## DIRECTIONS
Count the lines below that include "else". Only the number should be given.

## INFORMATION GIVEN
-- ==== Sys2Proof/Machine/Resolver.lean ====
section
/-! DEFINITION. The Path Resolver (chapter 4): path cost and usability, immediate selection, switch bookkeeping, the
switch test, full evaluation, and reselection on link notices. -/

namespace Sys2Proof.Machine

/-- The path cost from a link cost and a remainder, saturating (R73). -/
def pathCost (linkCost remainder : Nat) : Nat := min (linkCost + remainder) Config.saturated

/-- The path cost of a candidate as the records stand (R73). Every candidate in use names a link in use (R73). -/
def State.candCost (s : State) (c : CandId) : Nat :=
  match s.cand c with
  | some k =>
    match s.link k.link with
    | some l => pathCost (l.cost s.tuning) k.remainder
    | none => Config.saturated
  | none => Config.saturated

/-- The candidate is usable (R74). -/
def State.candUsable (s : State) (c : CandId) : Bool :=
  match s.cand c with
  | some k =>
    match s.link k.link with
    | some l =>
      l.state.isUsable && decide (l.cost s.tuning < Config.saturated)
        && decide (pathCost (l.cost s.tuning) k.remainder < Config.saturated)
    | none => false
  | none => false

/-- A candidate's path cost computed and written as its last path cost (R75). -/
def State.refreshCost (s : State) (c : CandId) : State :=
  s.updateCand c (fun k => { k with lastCost := s.candCost c })

/-- The path cost of every candidate of a list computed and written (R75). -/
def State.refreshCosts (s : State) (cs : List CandId) : State := cs.foldl State.refreshCost s

/-- The candidate of least cost; of several with the least cost, the one nearest the head (R76, R83). -/
def cheapest (cost : CandId → Nat) (cs : List CandId) : Option CandId :=
  match cs with
  | [] => none
  | c :: cs =>
    match cheapest cost cs with
    | none => some c
    | some best => if cost c ≤ cost best then some c else some best

/-- The destination's active candidate set; when it differs from the one held, the switch bookkeeping goes with it:
last switch time, switch count, and the entry in the changed-destination set (R78). -/
def State.setActive (s : State) (d : DestId) (a : Option CandId) : State :=
  match s.dest d with
  | none => s
  | some r =>
    if r.active = a then s
    else
      (s.setDest d (some { r with
        active := a
        lastSwitch := some s.now
        switchCount := min (r.switchCount + 1) Config.countLimit })).setChanged d true

/-- Immediate selection (R76). -/
def State.selectNow (s : State) (d : DestId) : State :=
  match s.dest d with
  | none => s
  | some r => (s.refreshCosts r.chain).setActive d (cheapest s.candCost (r.chain.filter s.candUsable))

/-- The chain-edit check (R60). -/
def State.chainEditCheck (s : State) (d : DestId) : State :=
  match s.dest d with
  | none => s
  | some r =>
    match r.active with
    | none => s.selectNow d
    | some a => if r.chain.contains a && s.candUsable a then s.refreshCost a else s.selectNow d

/-- The hold-down has elapsed (R82); the last switch time of a Resolved destination is always present (R72). -/
def State.holdDownElapsed (s : State) (r : Dest) : Bool :=
  match r.lastSwitch with
  | some t => s.param Param.holdDown ≤ (s.now - t).toNat
  | none => false

/-- The margin of the switch test (R81): challenger cost `b` against active cost `a`. -/
def marginPasses (hysteresis a b : Nat) : Bool := b * 16 < a * (16 - hysteresis)

/-- The challenger at a switch test (R83). -/
def State.challenger (s : State) (r : Dest) (a : CandId) : Option CandId :=
  cheapest s.candCost (r.chain.filter (fun c => s.candUsable c && c != a))

/-- The full evaluation of a Resolved destination whose active candidate is usable (R85). -/
def State.switchTest (s : State) (d : DestId) (r : Dest) (a : CandId) : State :=
  match s.challenger r a with
  | none => s.refreshCosts r.chain
  | some b =>
    if marginPasses (s.param Param.hysteresis) (s.candCost a) (s.candCost b) && s.holdDownElapsed r then
      (s.refreshCosts r.chain).setActive d (some b)
    else s.refreshCosts r.chain

/-- A full evaluation of a destination in use (R84). -/
def State.evaluateDest (s : State) (d : DestId) : State :=
  match s.dest d with
  | none => s
  | some r =>
    if r.chain.isEmpty then s
    else
      match r.active with
      | none => s.selectNow d
      | some a => if s.candUsable a then s.switchTest d r a else s.selectNow d

/-- What the Path Resolver hands the Forwarding Port for a destination found (R86, R98). -/
def State.pathResult (s : State) (d : DestId) : PathResult :=
  match s.dest d with
  | none => .unknown
  | some r =>
    match r.active with
    | none => .noPath
    | some a =>
      match s.cand a with
      | none => .noPath
      | some k =>
        match s.link k.link with
        | none => .noPath
        | some l => .ok k.link l.radio l.peer (s.candCost a)

/-- The destination is Resolved and its active candidate names the link (R88). -/
def State.activeOn (s : State) (i : LinkId) (d : DestId) : Bool :=
  match s.dest d with
  | some r =>
    match r.active with
    | some a => s.candNames i a
    | none => false
  | none => false

/-- The destination is Unreachable and has a candidate naming the link (R89). -/
def State.waitsOn (s : State) (i : LinkId) (d : DestId) : Bool :=
  match s.dest d with
  | some r => r.state == .unreachable && r.chain.any (s.candNames i)
  | none => false

/-- A usable-lost notice for a link, acted on (R18, R88). -/
def State.usableLost (s : State) (i : LinkId) : State :=
  (List.finRange 128).foldl (fun s d => if s.activeOn i d then s.selectNow d else s) s

/-- A usable-gained notice for a link, acted on (R19, R89). -/
def State.usableGained (s : State) (i : LinkId) : State :=
  (List.finRange 128).foldl (fun s d => if s.waitsOn i d then s.selectNow d else s) s

end Sys2Proof.Machine
end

## ANSWER TO THE PROBLEM
8